Клод со стоном упал на колени и заткнул руками уши. Слова Сатаны попадали в самое сердце. Разве не рисовал он сотни раз то, как будет сливаться в наслаждении с Эсмеральдой?! Но теперь, когда кто-то другой принялся озвучивать эти стыдные фантазии, Клод почувствовал приступ дурноты.
— Довольно, хватит! — взмолился он. — Ты ведь знаешь, что я хочу эту женщину! Да что там душа! Я готов продать души всех вверенных мне прихожан за счастье обладать ею!
— О, было бы неплохо, — дьявол усмехнулся и, обмакнув перо в магические чернила, принялся что-то править в документе.

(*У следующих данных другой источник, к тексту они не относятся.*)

-- ==== Sys2Proof/Machine/Port.lean ====
section
/-! DEFINITION. The Service Port (R196 to R203): transactions, the request in progress, each request passed to its owner,
and its answer. -/

namespace Sys2Proof.Machine

/-! ## The owners' answers (section 10.5). Each is called with the port WORKING for the request. -/

/-- The next request id; 255 is followed by 1 (R91). -/
def idAfter (n : Nat) : Nat := if 255 ≤ n then 1 else n + 1

/-- R91: DEFINE and RETIRE join the define queue, or are answered BUSY. -/
def queueRequest (op : DefOp) (s : State) : State :=
  if Config.defineQueueSize ≤ s.ctl.queue.length then answer .busy [] s
  else
    answer .queued (byteOf s.ctl.nextId)
      { s with ctl :=
        { s.ctl with queue := s.ctl.queue ++ [{ id := s.ctl.nextId, op := op }], nextId := idAfter s.ctl.nextId } }

def setDirect (d : Direct) (s : State) : State := { s with ctl := { s.ctl with direct := some d } }

/-- R85: the key check, then the store controller. A bad key is answered BAD-ENTRY at once as the request is passed, also
while requests stand in the define queue (DESIGN CHOICE, unsafe, log 103). -/
def askEntry (k : Key) (s : State) : State :=
  if keyOk k then setDirect (.readEntry k) s else answer .badEntry [] s

/-- R154. -/
def askOpenSession (s : State) : State :=
  match s.pen.state with
  | none => answer .role [] s
  | some .outside => answer .done [] (refreshScreen (openSession s))
  | some _ => answer .inSession [] s

/-- A PASS naming this station is pending (R156, R157). -/
def passToSelf (s : State) : Bool :=
  match s.pen.passPending with
  | some p => decide (p.target = s.straps.station)
  | none => false

/-- R156. -/
def askCloseSession (s : State) : State :=
  match s.pen.state with
  | none => answer .role [] s
  | some p =>
    if p = .outside then answer .noSession [] s
    else if p = .handing ∨ p = .catchingUp ∨ passToSelf s = true then answer .penPending [] s
    else if p = .shadow ∨ p = .requesting then answer .done [] (refreshScreen (leaveSession s))
    else answer .done [] (refreshScreen (closeAsHolder s))

/-- R15. -/
def askJournal (n : Nat) (s : State) : State :=
  answer .done (journalBody s.journal n) { s with journal := s.journal.archive n }

/-- R84, R56. -/
def clearFaults (s : State) : State :=
  { s with ctl := { s.ctl with fault := FaultRecord.clear }, cache := { s.cache with parityCount := 0 } }

/-- R78: refused while protected; with no sector to erase it is done at once (log 45). -/
def askEraseBase (s : State) : State :=
  if s.ctl.baseProtected then answer .protectedBase [] s
  else
    match baseToErase s.ctl with
    | [] => eraseBaseDone (setDirect (.eraseBase [] (.prezero 0)) s)
    | l => setDirect (.eraseBase l (.prezero 0)) s

/-- R81: refused while protected (log 49), else the store controller. -/
def askLoad (k : Key) (a : Attrs) (t : Text) (s : State) : State :=
  if s.ctl.baseProtected then answer .protectedBase [] s else setDirect (.loadEntry k a t) s

/-- The sectors of an UNPROTECT: the config sector unless it is BAD, then the base (R82; log 43). A config sector out of
use for the rest of this start is not BAD, and is among them (DESIGN CHOICE, log 61). -/
def unprotectSectors (c : Control) : List Nat :=
  (if c.sectorState Config.configSector = .bad then [] else [Config.configSector]) ++ baseToErase c

def askUnprotect (s : State) : State :=
  let failed := decide (s.ctl.sectorState Config.configSector = .bad)
  match unprotectSectors s.ctl with
  | [] => unprotectDone failed (setDirect (.unprotect [] (.prezero 0) failed) s)
  | l => setDirect (.unprotect l (.prezero 0) failed) s

/-- A request passed to its owner (section 10.5). -/
def serveRequest (r : Request) (s : State) : State :=
  match r with
  | .status => answer .done (statusBody s) s
  | .readAttention => answer .done (attentionBody s.att) s
  | .maskAttention m => answer .done [] { s with att := s.att.setMask m }
  | .ackAttention c n => answer .done [] { s with att := s.att.ack c n.toNat }
  | .define k a t => queueRequest (.define k a t) s
  | .retire k => queueRequest (.retire k) s
  | .readEntry k => askEntry k s
  | .openSession => askOpenSession s
  | .closeSession => askCloseSession s
  | .readJournal n => askJournal n.toNat s
  | .readRecord f n => answer .done (recordBody s.record f.toNat n.toNat) s
  | .readMarks => answer .done (marksBody s.record.marks) s
  | .readFault => answer .done (faultBody s.ctl.fault) s
  | .clearFault => answer .done [] (clearFaults s)
  | .eraseBase => askEraseBase s
  | .loadEntry k a t => askLoad k a t s
  | .writeConfig f => setDirect (.writeConfig f) s
  | .protect => setDirect .protect s
  | .unprotect => askUnprotect s

/-! ## Judging (R197) -/

/-- Taken only in MAINTENANCE (R194). -/
def Request.maintenanceOnly : Request → Bool
  | .eraseBase => true
  | .loadEntry _ _ _ => true
  | .writeConfig _ => true
  | .protect => true
  | .unprotect => true
  | _ => false

/-- Answered by the Service Port itself in every start state (R197). -/
def Request.ownAnswer : Request → Bool
  | .status => true
  | .readAttention => true
  | .maskAttention _ => true
  | .ackAttention _ _ => true
  | _ => false

/-- A READ-JOURNAL of 1 to 16 records, a READ-RECORD of 1 to 8 lines (R197). -/
def Request.countOk : Request → Bool
  | .readJournal n => decide (1 ≤ n.toNat) && decide (n.toNat ≤ 16)
  | .readRecord _ n => decide (1 ≤ n.toNat) && decide (n.toNat ≤ 8)
  | _ => true

def respond (tag : Byte) (code : RespCode) (s : State) : State :=
  { s with port := .ready { tag := tag, code := code, body := [] } }

/-- A whole request judged in IDLE: refused, held during the start scan, or passed to its owner (R197). -/
def judgeRequest (tag : Byte) (r : Request) (s : State) : State :=
  if ! r.countOk then respond tag .badRequest s
  else if r.maintenanceOnly && decide (s.start ≠ .maintenance) then respond tag .mode s
  else if decide (s.start = .storeScan) && ! r.ownAnswer then { s with port := .working tag (some r) }
  else serveRequest r { s with port := .working tag none }

/-- What the bytes of a transaction call for (R196, R197). -/
def judgeBytes (l : List Byte) (s : State) : State :=
  match parseFrame l with
  | .poll => s
  | .badFrame tag => respond tag .badFrame s
  | .badRequest tag => respond tag .badRequest s
  | .good tag r => judgeRequest tag r s

/-! ## Transactions (R196) -/

/-- The port after `n` bytes have been clocked: a response wholly clocked out is delivered. -/
def PortState.afterClocks (p : PortState) (n : Nat) : PortState :=
  match p with
  | .ready r => if (responseFrame r).length ≤ n then .idle else .ready r
  | p => p

/-- A transaction of `n` bytes: what is clocked out, and the delivery of a held response. A host that clocks on past the
last byte of the response is given no further byte (DESIGN CHOICE, unsafe, log 101). -/
def clockOut (n : Nat) (s : State) : State :=
  { s with portOut := (outgoing s.port).take n, port := s.port.afterClocks n }

/-- A transaction with a request's frame, of at least the frame's bytes. The frame is judged when the port is IDLE then;
one whose length passes 96 is a BAD-FRAME (R206). -/
def transaction (tag : Byte) (clocks : Nat) (r : Request) (s : State) : State :=
  let f := requestFrame tag r
  let s1 := clockOut (max clocks f.length) s
  if s1.port = .idle then
    (if Config.frameMax + 2 < f.length then respond tag .badFrame s1 else judgeRequest tag r s1)
  else s1

/-- A transaction without a frame (R196). R206 knows a poll by its first two bytes; a POLL of no byte or of one is taken as
a poll too, though a raw transaction of one byte is a BAD-FRAME (DESIGN CHOICE, unsafe, log 102; log 33). -/
def pollPort (clocks : Nat) (s : State) : State := clockOut clocks s

/-- A transaction of raw bytes (R196, R197; log 34). -/
def rawFrame (l : List Byte) (s : State) : State :=
  let s1 := clockOut l.length s
  if s1.port = .idle then judgeBytes l s1 else s1

/-- A request held during the start scan is passed to its owner at the end of the scan (R197). -/
def passHeld (s : State) : State :=
  match s.port with
  | .working tag (some r) => serveRequest r { s with port := .working tag none }
  | _ => s

end Sys2Proof.Machine
end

— Нет, нет! Не слушай меня! — возопил Клод. — Я не могу продать тебе души своих прихожан!
— Конечно, не можешь, — согласился нечистый, закончив писать. — Я просто внёс пометку, что ты пустослов и ничего, кроме слов, предложить и не можешь, — закончил он хладнокровно.

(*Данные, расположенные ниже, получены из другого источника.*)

/-- R133, R139, R140, R145, R146, R147, R168, R170, R174, R37, R38, R130: the absent gap moves the round on: the next window, the
join slot after the last window, the end of the round after the join slot. A JOINED station begins its window with its
header; the holder's resends are chosen then, from the lowest need shown: the logged items from it on, each whole, within 8
cells and up to the newest one counted sent, or a GAP up to the next logged RSN and the items from there. Any other station
has no resends. A CATCHING-UP writer catches up first: what it lacks counts as applied, its record is filled to the epoch's
start position, and it is HOLDING, replays and publishes; the header it sends shows it. A LISTEN station that has taken two
beacons sends its join header in the join slot of its own number, and every other station leaves the slot empty. At the end
of the round a listed station that was heard has the silent count 0, and one that was not has one more, up to 4. -/
def Obligations.AbsentGapMovesTheRoundOn : Prop :=
  ∀ s : State, hears s = true → inFlight s = false →
    let follow (left : List Station) : Prop :=
      (s.link.phase = .beacon ∧ left = (planOf s).map Prod.fst) ∨ ∃ n, s.link.phase = .window (n :: left)
    let holder : Prop := ∃ b, s.link.latest = some b ∧ b.holder = some s.straps.station
    let asked (k : Nat) : Prop :=
      ∃ e ∈ planOf s, e.1 ≠ s.straps.station ∧ ∃ h, headerOf s e.1 = some h ∧ h.session = s.pen.session ∧
        h.epoch = s.pen.epoch ∧ h.need = k ∧ s.pen.startRsn ≤ k ∧ k ≤ s.pen.sentRsn
    let run (first room : Nat) (items : List Item) : Prop :=
      items.map Item.rsn = List.range' first items.length ∧
      (∀ i ∈ items, logAt s.pen i.rsn = some i ∧ i.rsn ≤ s.pen.sentRsn) ∧ (items.map Item.cells).sum ≤ room ∧
      (first + items.length ≤ s.pen.sentRsn → ∀ i, logAt s.pen (first + items.length) = some i →
        room < (items.map Item.cells).sum + i.cells)
    (∀ m l, follow (m :: l) → m ≠ s.straps.station →
      ∃ t, exec .absentGapExpiry s = .next t ∧ t.link.phase = .window (m :: l) ∧ t.link.busy = false ∧ t.link.rx = .idle ∧
        t.link.sending = none ∧ t.pen = s.pen ∧ t.record = s.record) ∧
    (∀ l, follow (s.straps.station :: l) → s.link.mode = .listen →
      ∃ t, exec .absentGapExpiry s = .next t ∧ t.link.phase = .window (s.straps.station :: l) ∧ t.link.sending = none) ∧
    (∀ l, follow (s.straps.station :: l) → s.link.mode = .joined → s.pen.state ≠ some .catchingUp →
      ∃ t d, exec .absentGapExpiry s = .next t ∧ t.link.phase = .window (s.straps.station :: l) ∧
        t.link.sending = some d ∧ d.join = false ∧ d.header.station = s.straps.station ∧ d.header.applied = s.pen.applied ∧
        d.header.session = s.pen.session ∧ t.pen = s.pen ∧ t.record = s.record ∧
        (¬ holder → d.resends = [] ∧ ∀ u, d.current = some u → ∃ m, u = .mark m) ∧
        (holder → (∀ k, ¬ asked k) →
          d.resends = [] ∧ ∀ u, d.current = some u → (∃ m, u = .mark m) ∨ ∃ i, u = .item i) ∧
        (∀ n, holder → asked n → (∀ k, asked k → n ≤ k) →
          (∀ i, logAt s.pen n = some i →
            ∃ items, items ≠ [] ∧ run n 8 items ∧ d.current.toList ++ d.resends = items.map TxUnit.resend) ∧
          (∀ m, logAt s.pen n = none → n < m → (∃ i ∈ s.pen.log, i.rsn = m) → (∀ i ∈ s.pen.log, n < i.rsn → m ≤ i.rsn) →
            ∃ items, run m 7 items ∧
              d.current = some (.gap { first := n, last := m - 1, epoch := s.pen.epoch }) ∧
              d.resends = items.map TxUnit.resend))) ∧
    (∀ l cut, follow (s.straps.station :: l) → s.link.mode = .joined →
      s.pen.state = some .catchingUp → s.pen.closing = false → s.trans.mode = .catchingUp → s.trans.grant = some cut →
      ∃ t d, exec .absentGapExpiry s = .next t ∧ t.link.sending = some d ∧ d.join = false ∧
        d.header.applied = max s.pen.applied (s.pen.startRsn - 1) ∧ d.header.recordEnd = t.record.endPos ∧
        t.pen = { s.pen with state := some .holding, applied := max s.pen.applied (s.pen.startRsn - 1) } ∧
        t.record.lines = fillTo s.record.lines s.pen.startPos s.pen.epoch ∧ t.record.marks = s.record.marks ∧
        (s.record.lines ≠ [] → posLt s.record.endPos s.pen.startPos = true → t.record.endPos = s.pen.startPos) ∧
        t.journal = { s.journal with readPoint :=
          match s.journal.strokes.find? (fun k => ! k.unsynced && decide (cut.toNat < k.downTime.toNat)) with
          | some k => k.sn
          | none => s.journal.nextSn } ∧
        t.trans.mode = .ready ∧ t.trans.grant = none ∧
        t.trans.replayEnd = (if t.journal.readPoint < s.journal.nextSn then some s.journal.nextSn else none) ∧
        t.composer = s.composer.publishing t.record.lines s.pen.epoch) ∧
    (follow [] →
      ∃ t, exec .absentGapExpiry s = .next t ∧ t.link.phase = .joinSlot ∧ t.link.busy = false ∧ t.pen = s.pen ∧
        let joins : Prop := s.link.mode = .listen ∧ s.link.listenCount = 2 ∧
          ∃ b, s.link.latest = some b ∧ b.round.toNat % 8 = s.straps.station.val
        (joins → ∃ d, t.link.sending = some d ∧ d.join = true ∧ d.current = none ∧ d.resends = [] ∧
          d.header.station = s.straps.station ∧ d.header.role = s.straps.role ∧ d.header.joined = false) ∧
        (¬ joins → t.link.sending = none)) ∧
    (s.link.phase = .joinSlot →
      ∃ t, exec .absentGapExpiry s = .next t ∧ t.link.phase = .ended ∧ t.link.busy = false ∧ t.link.sending = none ∧
        t.pen = s.pen ∧
        (∀ (n : Station) (e : RosterEntry), n ≠ s.straps.station → s.link.roster[n.val]? = some e →
          t.link.roster[n.val]? = some
            (if inPlan (planOf s) n = false then e
             else if n ∈ s.link.heard then { e with silent := 0 } else { e with silent := min (e.silent + 1) 4 })) ∧
        ∀ e, s.link.roster[s.straps.station.val]? = some e →
          ∃ e', t.link.roster[s.straps.station.val]? = some e' ∧ e'.silent = e.silent)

Клод застонал! Презрение Сатаны, как ещё низко он может опуститься?!
— Слушай, поп, — заговорил дьявол, откладывая перо в сторону. — Вот превосходный договор, даже самый прожжённый адвокат из Болоньи не смог бы придраться. И здесь чёрным по белому говорится, что за ночь горячего соития с твоей прелестной Эсмеральдой ты отдаёшь мне душу!

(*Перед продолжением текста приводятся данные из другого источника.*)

/-! ## noteFault -/

@[simp] theorem noteFault_straps (k : FaultKind) (n w : Nat) (s : State) :
    (noteFault k n w s).straps =
      s.straps := by cases k <;> rfl
@[simp] theorem noteFault_start (k : FaultKind) (n w : Nat) (s : State) :
    (noteFault k n w s).start =
      s.start := by cases k <;> rfl
@[simp] theorem noteFault_settings (k : FaultKind) (n w : Nat) (s : State) :
    (noteFault k n w s).settings =
      s.settings := by cases k <;> rfl
@[simp] theorem noteFault_port (k : FaultKind) (n w : Nat) (s : State) :
    (noteFault k n w s).port =
      s.port := by cases k <;> rfl
@[simp] theorem noteFault_portOut (k : FaultKind) (n w : Nat) (s : State) :
    (noteFault k n w s).portOut =
      s.portOut := by cases k <;> rfl
@[simp] theorem noteFault_clock (k : FaultKind) (n w : Nat) (s : State) :
    (noteFault k n w s).clock =
      s.clock := by cases k <;> rfl
@[simp] theorem noteFault_scanner (k : FaultKind) (n w : Nat) (s : State) :
    (noteFault k n w s).scanner =
      s.scanner := by cases k <;> rfl
@[simp] theorem noteFault_buttons (k : FaultKind) (n w : Nat) (s : State) :
    (noteFault k n w s).buttons =
      s.buttons := by cases k <;> rfl
@[simp] theorem noteFault_journal (k : FaultKind) (n w : Nat) (s : State) :
    (noteFault k n w s).journal =
      s.journal := by cases k <;> rfl
@[simp] theorem noteFault_trans (k : FaultKind) (n w : Nat) (s : State) :
    (noteFault k n w s).trans =
      s.trans := by cases k <;> rfl
@[simp] theorem noteFault_cache (k : FaultKind) (n w : Nat) (s : State) :
    (noteFault k n w s).cache =
      s.cache := by cases k <;> rfl
@[simp] theorem noteFault_store (k : FaultKind) (n w : Nat) (s : State) :
    (noteFault k n w s).store =
      s.store := by cases k <;> rfl
@[simp] theorem noteFault_ctl (k : FaultKind) (n w : Nat) (s : State) :
    (noteFault k n w s).ctl =
      { s.ctl with fault := s.ctl.fault.add { sector := n, word := w, kind := k, time := s.clock.linkTime } } := by cases k <;> rfl
@[simp] theorem noteFault_composer (k : FaultKind) (n w : Nat) (s : State) :
    (noteFault k n w s).composer =
      s.composer := by cases k <;> rfl
@[simp] theorem noteFault_record (k : FaultKind) (n w : Nat) (s : State) :
    (noteFault k n w s).record =
      s.record := by cases k <;> rfl
@[simp] theorem noteFault_link (k : FaultKind) (n w : Nat) (s : State) :
    (noteFault k n w s).link =
      s.link := by cases k <;> rfl
@[simp] theorem noteFault_pen (k : FaultKind) (n w : Nat) (s : State) :
    (noteFault k n w s).pen =
      s.pen := by cases k <;> rfl
@[simp] theorem noteFault_screen (k : FaultKind) (n w : Nat) (s : State) :
    (noteFault k n w s).screen =
      s.screen := by cases k <;> rfl
@[simp] theorem noteFault_script (k : FaultKind) (n w : Nat) (s : State) :
    (noteFault k n w s).script =
      s.script := by cases k <;> rfl
@[simp] theorem noteFault_pending (k : FaultKind) (n w : Nat) (s : State) :
    (noteFault k n w s).pending =
      s.pending := by cases k <;> rfl

/-! ## setSector -/

@[simp] theorem setSector_straps (n : Nat) (x : SecState) (s : State) : (setSector n x s).straps = s.straps := rfl
@[simp] theorem setSector_start (n : Nat) (x : SecState) (s : State) : (setSector n x s).start = s.start := rfl
@[simp] theorem setSector_settings (n : Nat) (x : SecState) (s : State) :
    (setSector n x s).settings =
      s.settings := rfl
@[simp] theorem setSector_port (n : Nat) (x : SecState) (s : State) : (setSector n x s).port = s.port := rfl
@[simp] theorem setSector_portOut (n : Nat) (x : SecState) (s : State) : (setSector n x s).portOut = s.portOut := rfl
@[simp] theorem setSector_att (n : Nat) (x : SecState) (s : State) : (setSector n x s).att = s.att := rfl
@[simp] theorem setSector_clock (n : Nat) (x : SecState) (s : State) : (setSector n x s).clock = s.clock := rfl
@[simp] theorem setSector_scanner (n : Nat) (x : SecState) (s : State) : (setSector n x s).scanner = s.scanner := rfl
@[simp] theorem setSector_buttons (n : Nat) (x : SecState) (s : State) : (setSector n x s).buttons = s.buttons := rfl
@[simp] theorem setSector_journal (n : Nat) (x : SecState) (s : State) : (setSector n x s).journal = s.journal := rfl
@[simp] theorem setSector_trans (n : Nat) (x : SecState) (s : State) : (setSector n x s).trans = s.trans := rfl
@[simp] theorem setSector_cache (n : Nat) (x : SecState) (s : State) : (setSector n x s).cache = s.cache := rfl
@[simp] theorem setSector_store (n : Nat) (x : SecState) (s : State) : (setSector n x s).store = s.store := rfl
@[simp] theorem setSector_ctl (n : Nat) (x : SecState) (s : State) :
    (setSector n x s).ctl =
      { s.ctl with sectors := s.ctl.sectors.set n x } := rfl
@[simp] theorem setSector_composer (n : Nat) (x : SecState) (s : State) :
    (setSector n x s).composer =
      s.composer := rfl
@[simp] theorem setSector_record (n : Nat) (x : SecState) (s : State) : (setSector n x s).record = s.record := rfl
@[simp] theorem setSector_link (n : Nat) (x : SecState) (s : State) : (setSector n x s).link = s.link := rfl
@[simp] theorem setSector_pen (n : Nat) (x : SecState) (s : State) : (setSector n x s).pen = s.pen := rfl
@[simp] theorem setSector_screen (n : Nat) (x : SecState) (s : State) : (setSector n x s).screen = s.screen := rfl
@[simp] theorem setSector_script (n : Nat) (x : SecState) (s : State) : (setSector n x s).script = s.script := rfl
@[simp] theorem setSector_pending (n : Nat) (x : SecState) (s : State) : (setSector n x s).pending = s.pending := rfl

/-! ## modAccount -/

@[simp] theorem modAccount_straps (n : Nat) (f : Account → Account) (s : State) :
    (modAccount n f s).straps =
      s.straps := by simp only [modAccount]
@[simp] theorem modAccount_start (n : Nat) (f : Account → Account) (s : State) :
    (modAccount n f s).start =
      s.start := by simp only [modAccount]
@[simp] theorem modAccount_settings (n : Nat) (f : Account → Account) (s : State) :
    (modAccount n f s).settings =
      s.settings := by simp only [modAccount]
@[simp] theorem modAccount_port (n : Nat) (f : Account → Account) (s : State) :
    (modAccount n f s).port =
      s.port := by simp only [modAccount]
@[simp] theorem modAccount_portOut (n : Nat) (f : Account → Account) (s : State) :
    (modAccount n f s).portOut =
      s.portOut := by simp only [modAccount]
@[simp] theorem modAccount_att (n : Nat) (f : Account → Account) (s : State) :
    (modAccount n f s).att =
      s.att := by simp only [modAccount]
@[simp] theorem modAccount_clock (n : Nat) (f : Account → Account) (s : State) :
    (modAccount n f s).clock =
      s.clock := by simp only [modAccount]
@[simp] theorem modAccount_scanner (n : Nat) (f : Account → Account) (s : State) :
    (modAccount n f s).scanner =
      s.scanner := by simp only [modAccount]
@[simp] theorem modAccount_buttons (n : Nat) (f : Account → Account) (s : State) :
    (modAccount n f s).buttons =
      s.buttons := by simp only [modAccount]
@[simp] theorem modAccount_journal (n : Nat) (f : Account → Account) (s : State) :
    (modAccount n f s).journal =
      s.journal := by simp only [modAccount]
@[simp] theorem modAccount_trans (n : Nat) (f : Account → Account) (s : State) :
    (modAccount n f s).trans =
      s.trans := by simp only [modAccount]
@[simp] theorem modAccount_cache (n : Nat) (f : Account → Account) (s : State) :
    (modAccount n f s).cache =
      s.cache := by simp only [modAccount]
@[simp] theorem modAccount_store (n : Nat) (f : Account → Account) (s : State) :
    (modAccount n f s).store =
      s.store := by simp only [modAccount]
@[simp] theorem modAccount_ctl (n : Nat) (f : Account → Account) (s : State) :
    (modAccount n f s).ctl =
      { s.ctl with accounts := s.ctl.accounts.modify (n - Config.firstSession) f } := by simp only [modAccount]
@[simp] theorem modAccount_composer (n : Nat) (f : Account → Account) (s : State) :
    (modAccount n f s).composer =
      s.composer := by simp only [modAccount]
@[simp] theorem modAccount_record (n : Nat) (f : Account → Account) (s : State) :
    (modAccount n f s).record =
      s.record := by simp only [modAccount]
@[simp] theorem modAccount_link (n : Nat) (f : Account → Account) (s : State) :
    (modAccount n f s).link =
      s.link := by simp only [modAccount]
@[simp] theorem modAccount_pen (n : Nat) (f : Account → Account) (s : State) :
    (modAccount n f s).pen =
      s.pen := by simp only [modAccount]
@[simp] theorem modAccount_screen (n : Nat) (f : Account → Account) (s : State) :
    (modAccount n f s).screen =
      s.screen := by simp only [modAccount]
@[simp] theorem modAccount_script (n : Nat) (f : Account → Account) (s : State) :
    (modAccount n f s).script =
      s.script := by simp only [modAccount]
@[simp] theorem modAccount_pending (n : Nat) (f : Account → Account) (s : State) :
    (modAccount n f s).pending =
      s.pending := by simp only [modAccount]

/-! ## setDirectory -/

@[simp] theorem setDirectory_straps (d : List DirRecord) (s : State) : (setDirectory d s).straps = s.straps := rfl
@[simp] theorem setDirectory_start (d : List DirRecord) (s : State) : (setDirectory d s).start = s.start := rfl
@[simp] theorem setDirectory_settings (d : List DirRecord) (s : State) :
    (setDirectory d s).settings =
      s.settings := rfl
@[simp] theorem setDirectory_port (d : List DirRecord) (s : State) : (setDirectory d s).port = s.port := rfl
@[simp] theorem setDirectory_portOut (d : List DirRecord) (s : State) : (setDirectory d s).portOut = s.portOut := rfl
@[simp] theorem setDirectory_att (d : List DirRecord) (s : State) : (setDirectory d s).att = s.att := rfl
@[simp] theorem setDirectory_clock (d : List DirRecord) (s : State) : (setDirectory d s).clock = s.clock := rfl
@[simp] theorem setDirectory_scanner (d : List DirRecord) (s : State) : (setDirectory d s).scanner = s.scanner := rfl
@[simp] theorem setDirectory_buttons (d : List DirRecord) (s : State) : (setDirectory d s).buttons = s.buttons := rfl
@[simp] theorem setDirectory_journal (d : List DirRecord) (s : State) : (setDirectory d s).journal = s.journal := rfl
@[simp] theorem setDirectory_trans (d : List DirRecord) (s : State) : (setDirectory d s).trans = s.trans := rfl
@[simp] theorem setDirectory_cache (d : List DirRecord) (s : State) : (setDirectory d s).cache = s.cache := rfl
@[simp] theorem setDirectory_store (d : List DirRecord) (s : State) : (setDirectory d s).store = s.store := rfl
@[simp] theorem setDirectory_ctl (d : List DirRecord) (s : State) :
    (setDirectory d s).ctl =
      { s.ctl with directory := d } := rfl
@[simp] theorem setDirectory_composer (d : List DirRecord) (s : State) :
    (setDirectory d s).composer =
      s.composer := rfl
@[simp] theorem setDirectory_record (d : List DirRecord) (s : State) : (setDirectory d s).record = s.record := rfl
@[simp] theorem setDirectory_link (d : List DirRecord) (s : State) : (setDirectory d s).link = s.link := rfl
@[simp] theorem setDirectory_pen (d : List DirRecord) (s : State) : (setDirectory d s).pen = s.pen := rfl
@[simp] theorem setDirectory_screen (d : List DirRecord) (s : State) : (setDirectory d s).screen = s.screen := rfl
@[simp] theorem setDirectory_script (d : List DirRecord) (s : State) : (setDirectory d s).script = s.script := rfl
@[simp] theorem setDirectory_pending (d : List DirRecord) (s : State) : (setDirectory d s).pending = s.pending := rfl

— Но ведь она не любит меня! — вскричал Клод, вскакивая на ноги.
— Подумаешь! — лукавый пожал плечами. — Это уже моя забота, как привести её к покорности.
— Ты хочешь сказать, что умеешь внушать любовь? — тут Клод почувствовал себя уверенней и криво усмехнулся. — Ни любовь, ни нежность тебе не доступны! Это дар Божий! — уже торжествующе воскликнул архидьякон.
— Вот чему вас учат в университетах? Делать односложные выводы? — дьявол иронично поднял рыжую бровь. — Да, любви я внушить не могу…
— Ага! — прервал его архидьякон, чья уверенность в своих силах вернулась.
— … любви не могу внушать, — как ни в чём не бывало, продолжил враг рода человеческого. — А вот похоть — сколько угодно!
— Что? — Клод вновь почувствовал себя в ловушке.
— Да, похоть, низменные желания, вульгарную страсть, — перечислил дьявол. — Твоя цыганочка сама прибежит к тебе и отдастся, а потом выполнит всё, что придёт в твою лысую голову. Хочешь, станет ласкать ртом твой срамной уд и ятра, или повернётся другой стороной, чтобы ты моё брать её, как это принято у монахов друг с другом, или даст тебе выпить себя, как изысканное лакомство. Знаешь, в этом тоже есть своя прелесть, хотя, боюсь, ты слишком узколоб для этого! В любом случае, девица захочет тебя ровно на одну ночь, а потом придёт в себя. Но дело-то будет уже сделано и ты получишь то, что хотел.
— Так, значит, всего одна ночь? Не больше? — умоляющим взглядом Клод посмотрел на своего мучителя.
— Здесь не я выдвинул эти условия, ты сам согласился продать душу за ночь, одну-единственную с цыганкой, — дьявол подошёл к столу и положил на него бумагу, видимо, для подписи архидьякона требовалась более твёрдая поверхность, чем невесомый воздух. — Подойди же и обрети желаемое!
Клод, завороженный картинами бурной страсти, сделал шаг по направлению к столу, но только один шаг.
— Это точно будет моя Эсмеральда? Не суккуб, не призрак, вызванный из тьмы ночной? Не кошмарное сновидение?
Дьявол вновь улыбнулся, хотя в глазах его на миг полыхнуло пламя.
— Да, это будет та самая цыганка, хотя она и не цыганка вовсе, — с раздражением ответил Сатана.
— Как это не цыганка? — Клод по-прежнему стоял, не шелохнувшись.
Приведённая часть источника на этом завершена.